Aí, novamente, duas versões. Uma não exclui a outra. E as duas concordam que, se tem festa, tem bebida. A primeira, do professor Janio de Castro, é de que o licor, como é feito para o São João, seria uma bebida tipicamente nordestina.
Licor: são usadas frutas típicas
(Foto: Antonio Saturnino/Arquivo Correio) |
“Que tipo de bebida eu posso fazer na minha casa a partir das frutas do meu quintal? No Sul, por exemplo, você tem a festa da uva. Porque a uva é um produto tradicional daquela região. Mas aqui a bebida é o licor de alguns produtos e frutas tipicamente do Nordeste. Então, eu compro a bebida, pego o jenipapo, coloco na infusão e tá pronto o licor. A festa do queijo é na Bahia? Não, é em Minas. As pessoas aqui consomem queijo? Consomem. Mas aqui não tem a relação com o fazer que eles têm”, compara Janio.
Para o antropólogo Raul Lody, o licor tem relação com as bebidas e doces historicamente produzidas por religiosos. “Esses licores vieram também dos mosteiros, então tem essa tradição, como de doces, desde a Idade Média, toda essa variedade enorme de doces a base de ovos, açúcar, canela, cravo. Isso é desenvolvido até hoje, muitos mosteiros fazem até hoje seus pastéis, bolos, licores. As bebidas alcoólicas são celebrativas dos grandes feitos”, resume Lody.
Por que forró?
A expressão “forró” envolve outra polêmica. Alguns dizem que se refere à expressão “for all” (para todos, em inglês), originária dos ingleses que vieram para o Brasil construir as ferrovias e conheceram as festas animadas com o novo ritmo.
Forró: ritmo popular nordestino tomou naturalmente conta da festa
(Foto: Evandro Veiga/Arquivo Correio) |
Outros garantem que se trata de uma corruptela da palavra “forrobodó”. Mas por que predomina o gênero durante o São João? Porque ele é genuinamente nordestino. “Onde é que mais se comemora o São João? No Nordeste. Então, uma coisa está ligada a outra”, acredita Janio de Castro.
O forró tradicional, explica Jânio, foi difundido a partir dos anos 50. Luiz Gonzaga teve um papel importante nisso. “Na década de 50, o São João estava arraigado no imaginário das pessoas. Aí aparece esse pessoal cantando esse Nordeste festivo. O jeito de ser do nordestino tinha que aparecer na grande festa do Nordeste”.
Por que ir de casa em casa?
“São João passou por aqui?”. A pergunta ainda hoje é anunciada nas portas das casas durante as festas juninas.
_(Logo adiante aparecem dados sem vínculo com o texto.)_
/-- An answer ends an attempt: the reads held on the register return it (R301). -/
def Chip.semAnswer (c : Chip) (n : Nat) (st : SemSt) : Chip :=
  let c := c.onSem n fun r => { r with state := st }
  let reads := c.br.semReads.filter fun r => r.2 == n
  let c := c.onBr fun b => { b with semReads := b.semReads.filter fun r => r.2 != n }
  let c := reads.foldl (fun c r => c.emit (.completion r.1 (le 4 st.busyBits))) c
  if reads.isEmpty || st == .acquired then c else c.onSem n fun r => { r with state := .idle }

/-! Rows: accesses of the host (R277–R302). -/

/-- Take a non-posted request, or let it wait in the endpoint while eight are held (R290). -/
def Chip.startNonPosted (c : Chip) (w : BrWaiting) : Chip :=
  match w with
  | .read tag off len => c.barRead tag off len
  | .fence tag n off len covers => c.fenceStart tag n off len covers
  | .sem tag n => c.semStart tag n

/-- See log 32. -/
def Chip.nonPosted (c : Chip) (w : BrWaiting) : Chip :=
  if 8 ≤ c.br.heldNow ∨ c.br.waiting ≠ [] then c.onBr fun b => { b with waiting := b.waiting ++ [w] } else c.startNonPosted w

/-- NONPOSTED_REQUEST_ADMITTED. (log 32) -/
def nonPostedAdmitted (c : Chip) : Chip :=
  match c.br.waiting with
  | [] => c
  | w :: ws => if 8 ≤ c.br.heldNow then c else (c.onBr fun b => { b with waiting := ws }).startNonPosted w

/-- WINDOW_READ. -/
def windowRead (tag off len : Nat) (c : Chip) : Chip := if 64 * 0x800000 ≤ off ∨ len = 0 then c else c.nonPosted (.read tag off len)

/-- FENCE_READ: 4 bytes at offset 0 or 4, or all 8; any other access is an access error (R299, R341). -/
def fenceRead (tag n off len : Nat) (c : Chip) : Chip :=
  if 64 ≤ n then c
  else if (off = 0 ∧ (len = 4 ∨ len = 8)) ∨ (off = 4 ∧ len = 4) then c.nonPosted (.fence tag n off len (c.br.writesOf fun q => q.source == n))
  else (c.onHost fun h => { h with counters := bump h.counters cntAccess }).emit (.completion tag (zeros len))

/-- SEM_READ. -/
def semRead (tag n : Nat) (c : Chip) : Chip := if 16 ≤ n then c else c.nonPosted (.sem tag n)

/-- The far range of an accepted write discards the lines that overlap it (R293). -/
def Chip.overwriteLines (c : Chip) (far exportId address len : Nat) : Chip :=
  c.discardLines 2 fun l => l.far == far && l.exportId == exportId && decide (l.address < address + len ∧ address < l.address + 256)

/-- A BAR2 write of at most 256 bytes to an open window (R285, R295, R304, R305). -/
def Chip.barWrite (c : Chip) (n a : Nat) (d : Bytes) : Chip :=
  let c := c.retarget n
  let w := c.br.window n
  let len := d.length
  let fail := fun (c : Chip) (kind st : Nat) => c.brFault n kind st 0 a len w.farId 0 d
  if w.size < a + len then fail c 11 0
  else
    let c := c.brCount brBarWrites
    if !w.writeEnable then fail c 1 3
    else match c.brReach w with
      | some k => fail c k 0
      | none =>
        match w.runs a len with
        | none => fail c 5 0
        | some rs =>
          if w.quota ≤ (c.br.writesOf fun q => q.source == n).length then fail c 6 0
          else rs.foldl (fun c r =>
            let fa := w.farBase + w.farStart r.1 r.2
            let c := c.overwriteLines w.farId w.exportId fa r.2
            (c.brRequest { tag := 0, op := 3, far := w.farId, source := n, field := w.field, exportId := w.exportId, address := fa, offset := r.1, length := r.2
                           data := w.toFar r.1 r.2 (slice d (r.1 - a) r.2), desc := w.desc }).2) c

/-- WINDOW_WRITE. -/
def windowWrite (off : Nat) (d : Bytes) (c : Chip) : Chip :=
  let n := off / 0x800000
  let a := off % 0x800000
  if 64 ≤ n ∨ d = [] then c
  else if !c.br.open n then c.brCount brDisabled
  else (if d.length ≤ 256 then [(a, d.length)] else cutRun 256 d.length a d.length).foldl (fun c r => c.barWrite n r.1 (slice d (r.1 - a) r.2)) c

/-- REMOTE_IRQ_WRITE (R300): `enables` marks the bytes written. A window that is not open sends nothing (log 27). (log 30) -/
def remoteIrqWrite (n : Nat) (value : BitVec 32) (enables : BitVec 4) (c : Chip) : Chip :=
  let opened := c.br.open n
  let c := if n < 64 ∧ enables ≠ 0 ∧ opened then c.retarget n else c
  let w := c.br.window n
  let v := (List.range 4).foldl (fun acc i => if enables.getLsbD i then acc + value.toNat / 256 ^ i % 256 * 256 ^ i else acc) 0
  if 64 ≤ n ∨ enables = 0 ∨ !opened then c
  else match c.brReach w with
    | some k => c.brFault n k 0 2 0 4 w.farId 0 (le 4 v)
    | none => (c.brRequest { tag := 0, op := 9, far := w.farId, source := n, field := w.field, exportId := w.exportId, length := 4, data := be 4 v
                             waits := c.br.writesOf fun q => q.far == w.farId }).2

/-- SEM_RELEASE_WRITE (R302): the value written to SEMn. -/
def semReleaseWrite (n : Nat) (value : BitVec 32) (c : Chip) : Chip :=
  let r := c.br.sem n
  if 16 ≤ n ∨ value.getLsbD 0 = false then c
  else if r.state ≠ .acquired then c.brCount brStray
  else
    let c := c.onSem n fun r => { r with state := .idle }
    (c.brRequest { tag := 0, op := 8, far := r.home, source := 0x40 + n, exportId := r.index, waits := c.br.writesOf fun q => q.far == r.home }).2
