def cbStatus : Cmd where
  form := noReq
  act c _ :=
    let b := c.cb
    let creeping := fun p => b.cells.any fun x => x.2.creeping && match b.slot x.1.1 with
      | some s => if b.served.contains x.1.2 then (b.sender s).any fun br => cbPort br x.1.2 == p else b.cross == some p
      | none => false
    let flags := b2n b.other.heard + b2n b.other.differs * 2 + b2n b.pulling * 4 + b2n c.timeValid * 8
    (c.onCb fun b => { b with hits := 0 }).ok
      (le 1 b.state.code ++ le 1 b.mode ++ le 1 flags ++ le 1 b.hits.toNat ++ le 4 b.cycleCount ++ le 4 (cbIdOf b.image.cur) ++
        le 4 (cbIdOf (b.image.latest.getD none)) ++ le 4 (portMask fun p => (b.port p).present) ++ le 4 (portMask creeping) ++
        le 4 (portMask fun p => (b.port p).babbling) ++ le 2 (match b.other.phase with | some v => if b.other.heard then ofInt 16 v else 0x8000 | none => 0x8000) ++ zeros 2)

def maskOk (m : Nat) : Bool := decide (m < 268435456) && bits m 15 12 == 0

def cbConfigSet : Cmd where
  form _ r :=
    let m := u8 r 0
    [lenIs r 32, rsv r 2 2, enc (maskOk (u32 r 4)) 4, enc (maskOk (u32 r 8)) 8, rsv r 0x15 11, rng (decide (m ≤ 2)) 0, rng (decide (u8 r 1 ≤ 5)) 1,
     rng (m == 0 || branchBit (u32 r 4) 11 (m - 1)) 4, rng (decide (400 ≤ u16 r 12 ∧ u16 r 12 ≤ 2000)) 12, rng (decide (100 ≤ u16 r 14 ∧ u16 r 14 ≤ 600)) 14,
     rng (decide (u16 r 16 ≤ 600)) 16, rng (decide (40 ≤ u16 r 18 ∧ u16 r 18 ≤ 1000)) 18, rng (decide (1 ≤ u8 r 20)) 20]
  state c r := [need (c.cb.state == .stopped || staticKept c.cb.config r [(0, 2), (4, 4), (12, 6)]) 0x05]
  act c r := (c.onCb fun b =>
    { b with config := r, mutes := (if u32 b.config 8 = u32 r 8 then [] else [(c.clk.now, u32 b.config 8)]) ++ b.mutes.filter fun x => decide (c.clk.now < x.1 + 1000000) }).ok

def cbConfigGet : Cmd where
  form := noReq
  act c _ := c.ok c.cb.config

def cbStart : Cmd where
  form := noReq
  state c _ := [need (c.cb.state == .stopped) 0x06, need c.cb.image.cur.isSome 0x06, need (match c.cb.image.cur with | some i => c.cb.imageOk i | none => true) 0x0C]
  act c _ :=
    let c := { c with tiles := { c.tiles with carBus := 0 } }
    let L := c.cb.cycleNs
    let c := c.onCb fun b => { b with
      cycleCount := 0, begun := false, pulling := false, coasting := false, stopping := false, grant := none, unanswered := [], other := {}, taken := []
      first := if c.timeValid then roundUp (c.trainTime + 5000) L else c.clk.now + match b.mode with | 0 => 100000 | 1 => L + 100000 | _ => 3 * L }
    let c := c.setCb (if c.timeValid then .aligned else if c.cb.mode = 0 then .free else .listen)
    c.ok (le 1 c.cb.state.code ++ zeros 3)

def cbStop : Cmd where
  form := noReq
  state c _ := [need (c.cb.state != .stopped) 0x06]
  act c _ := if c.cb.beating && c.cb.begun then { chip := c.onCb fun b => { b with stopping := true }, busy := true } else c.cbStopped.ok

def cbSchedStage : Cmd where
  form _ r := stageForm 832 r
  act c r := (c.onCb fun b => { b with stage := b.stage.write (u32 r 0) (r.drop 8) }).ok

/-- Cycle starts from now to the first boundary at least 5 µs after the response (R15). -/
def Chip.cbAhead (c : Chip) : Nat := if c.clk.now + 5000 ≤ c.cbNext.1 then 1 else 2

/-- The CycleCount of that boundary (R15, R210). (log 38) -/
def Chip.cbEffective (c : Chip) : Nat := if c.cbAhead = 1 then c.cbNext.2 else c.cbThen.cbNext.2

/-- See log 38. -/
def cbSchedCommit : Cmd where
  form := noReq
  state c _ := [need (c.cb.imageOk (c.cb.stage.read 0 832)) 0x0C]
  act c _ :=
    let img := c.cb.stage.read 0 (64 + 8 * u8 (c.cb.stage.read 13 1) 0)
    if c.cb.state = .stopped then
      let old := c.cb.image.cur
      ((c.onCb fun b => { b with image := { cur := some img } }).cbNewImage old (some img)).ok (le 4 (u32 img 8) ++ le 4 0 ++ le 1 1 ++ zeros 3)
    else
      (c.onCb fun b => { b with image := b.image.write (b.cycleIndex + c.cbAhead) (some img) }).ok
        (le 4 (u32 img 8) ++ le 4 c.cbEffective ++ le 1 0 ++ zeros 3)

/-- Write into the staging copy of a star-owned slot; with `complete` it is published whole (R214). (log 49) -/
def Chip.cbStage (c : Chip) (k len off : Nat) (d : Bytes) (complete : Bool) : Chip :=
  let old : CbTx := (c.cb.tx.find? fun x => x.slot == k).getD { slot := k, staging := zeros len }
  let st := splice (fitTo len old.staging) off d
  let now := c.clk.now
  let keep := old.pubs.filter fun q => q.1 != now
  let recent := keep.takeWhile fun q => decide (now < q.1 + 2000)
  let pubs := (now, st) :: (recent ++ (keep.drop recent.length).take 1)
  let new := { old with staging := st, pubs := if complete then pubs else old.pubs }
  c.onCb fun b => { b with tx := new :: b.tx.filter fun x => x.slot != k }

/-- A slot owned by this star in the image in force. -/
def CarBus.ownSlot (b : CarBus) (k : Nat) : Option Bytes := (b.slot k).bind fun s => if slotOwner s = b.self then some s else none

def cbTxWrite : Cmd where
  form c r :=
    [lenData r 8 (u8 r 2), enc (decide (u8 r 3 ≤ 1)) 3, rsv r 4 4, rng (c.cb.ownSlot (u8 r 0)).isSome 0,
     rng (match c.cb.ownSlot (u8 r 0) with | some s => decide (u8 r 1 + u8 r 2 ≤ slotMax s) | none => false) 1]
  act c r :=
    match c.cb.ownSlot (u8 r 0) with
    | some s => (c.cbStage (u8 r 0) (slotMax s) (u8 r 1) (r.drop 8) (u8 r 3 == 1)).ok
    | none => c.refuse 0x04

def cbRxRead : Cmd where
  form c r := [lenIs r 4, rsv r 1 3, rng ((c.cb.slot (u8 r 0)).isSome && (c.cb.ownSlot (u8 r 0)).isNone) 0]
  act c r :=
    match c.cb.rx.find? fun x => x.slot == u8 r 0 with
    | none => c.ok (le 1 (u8 r 0) ++ zeros 15)
    | some x =>
      (c.onCb fun b => { b with rx := b.rx.map fun y => if y.slot = x.slot then { y with fresh := false } else y }).ok
        (le 1 x.slot ++ le 1 (1 + b2n x.fresh * 2 + x.channel * 4 + b2n x.differed * 8 + b2n x.inTrain * 16) ++ le 1 x.payload.length ++ zeros 1 ++ le 4 x.cycle ++
          le 8 x.frameStart ++ x.payload)

/-- An event frame of this star placed in Q44 or Q45 with the next Seq (R205, R206); none when the queue is full. -/
def Chip.cbPlaceEvent (c : Chip) (dest : Nat) (low : Bool) (payload : Bytes) : Option (Nat × Chip) :=
  let q := if low then 45 else 44
  let seq := c.cb.eventSeq
  let data := be 1 0x40 ++ be 1 0xFF ++ be 1 c.cb.self ++ be 1 dest ++ be 1 payload.length ++ be 1 seq ++ zeros 2 ++ payload
  if c.admits q data.length then some (seq, ((c.onCb fun b => { b with eventSeq := (b.eventSeq + 1) % 256 }).enqueue q data).2) else none

def eventDestOk (d : Nat) : Bool := decide (d < 12) || d == 0x80 || d == 0x81 || d == 0xFF

def cbEventSend : Cmd where
  form _ r := [lenData r 4 (u8 r 2), rsv r 3 1, rng (eventDestOk (u8 r 0)) 0, enc (decide (u8 r 1 ≤ 1)) 1, rng (decide (u8 r 2 ≤ 64)) 2]
  act c r :=
    match c.cbPlaceEvent (u8 r 0) (u8 r 1 == 1) (r.drop 4) with
    | some (seq, c) => c.ok (le 1 seq ++ zeros 3)
    | none => c.refuse 0x08

def cbEventRead : Cmd where
  form := noReq
  act c _ :=
    let c := c.mailRead 0x040A 47
    match (c.qm.queue 47).entries with
    | [] => c.ok (zeros 24)
    | e :: _ =>
      let c := c.dropHead 47
      c.ok (le 2 (c.qm.queue 47).entries.length ++ le 1 (e.data.length - 8) ++ le 1 (u8 e.data 2) ++ le 1 (u8 e.data 3) ++ le 1 (u8 e.data 5) ++ le 1 (u8 e.info 0) ++ le 1 1 ++
        slice e.info 1 4 ++ zeros 4 ++ slice e.info 5 8 ++ e.data.drop 8)

def cbSlotStatus : Cmd where
  form c r := [lenIs r 4, rsv r 1 3, rng (c.cb.slot (u8 r 0)).isSome 0]
  act c r :=
    match c.cb.slot (u8 r 0) with
    | none => c.refuse 0x04
    | some s =>
      let a := c.cb.cell (u8 r 0) 0
      let b := c.cb.cell (u8 r 0) 1
      let mean := fun (x : CbCell) => if x.refCount = 0 then (0 : Int) else x.refSum / x.refCount
      c.ok (le 1 (slotOwner s) ++ le 1 (u8 s 1) ++ le 1 a.result ++ le 1 b.result ++ le 2 (ofInt 16 a.offset) ++ le 2 (ofInt 16 b.offset) ++ le 2 (ofInt 16 (mean a)) ++
        le 2 (ofInt 16 (mean b)) ++ zeros 4)

/-- See log 38. -/
def cbPointSet : Cmd where
  form c r := [lenIs r 8, rsv r 2 2, rng (decide (u8 r 0 ≤ 7)) 0, rng (decide (u8 r 1 ≤ 1)) 1, rng (decide (u32 r 4 < c.cb.cycleNs / 1000)) 4]
  act c r :=
    let stopped := c.cb.state == .stopped
    let c := c.onCb fun b => { b with points := updAt b.points (u8 r 0) fun p => if stopped then { cur := r } else p.write (b.cycleIndex + c.cbAhead) r }
    c.ok (le 4 (if stopped then 0 else c.cbEffective))

def cbCounters : Cmd where
  form _ r := [lenIs r 4, rsv r 1 3, rng (decide (12 ≤ u8 r 0 ∧ u8 r 0 ≤ 35) || u8 r 0 == 0xFF) 0]
  act c r :=
    if u8 r 0 = 0xFF then (c.onCb fun b => { b with counters := List.replicate 6 0 }).ok (cntBytes c.cb.counters)
    else (c.onCbPort (u8 r 0) fun q => { q with counters := List.replicate 12 0 }).ok (cntBytes (c.cb.port (u8 r 0)).counters)

end Sys2Proof.Machine
end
Se a resposta for “sim”, a vizinhança entra para comer, tomar licor e, se for o caso, dança um forrozinho. A origem disso? “Em tudo aquilo que se liga à família, a gente pode ver uma conotação religiosa. Eu mesmo sou do interior, sou de Vitória da Conquista, e na minha rua os vizinhos se visitavam. Batiam na porta com alegria, dizendo ‘São João passou por aqui’.
E trocavam ali os licores e tudo. E isso ainda existe, isso é bom”, afirma Dom Estevam dos Santos Silva Filho. “E há um sentido religioso. Se formos olhar, a visita de Maria a Isabel. Quando Isabel abriu a porta, ela ficou tão feliz que o menino João exultou de alegria. E certamente Maria foi lá se confraternizar”.
Na visão do professor de Geografia Cultural da Uneb, Janio de Castro, as pessoas também passaram a aproveitar as festas juninas para visitar os parentes que às vezes não tinham tempo pra ver o ano todo.
“Hoje diminuiu porque além da casa e da rua, tem a praça. Repare que ‘São João de casa em casa’ mudou o dia. É mais dia 24, porque dia 23 o pessoal está se arrumando em casa pra ir pra praça. No dia seguinte, já começa a ir nas casas. O São João foi reinventado em vários espaços”.
Seja lá como for, essa tal passagem de São João sempre rende boas histórias - e, em alguns casos, até certos traumas. Que o diga o artista plástico Carybé. Em algum momento pós-1938, mas logo na estreia dele no São João, Carybé foi experimentar a tradição. E, de quebra, levou a pior consequência dela. “Ele teve a pior ressaca da vida, que até o pé de jenipapo não conseguia olhar durante um bom tempo. Nunca mais ele tomou licor de jenipapo”, lembra a filha do artista, Solange Bernabó.
Por que bandeirola?
As bandeirolas têm origem no sagrado, nas festas para os santos. Elas eram colocadas nos arredores das igrejas para as festas religiosas. Independente de qual época fosse, a bandeirola sempre enfeitou a parte externa dos templos católicos.
Bandeirolas: colocadas ao lado das igrejas para as festas religiosas(Foto: Arquivo Correio)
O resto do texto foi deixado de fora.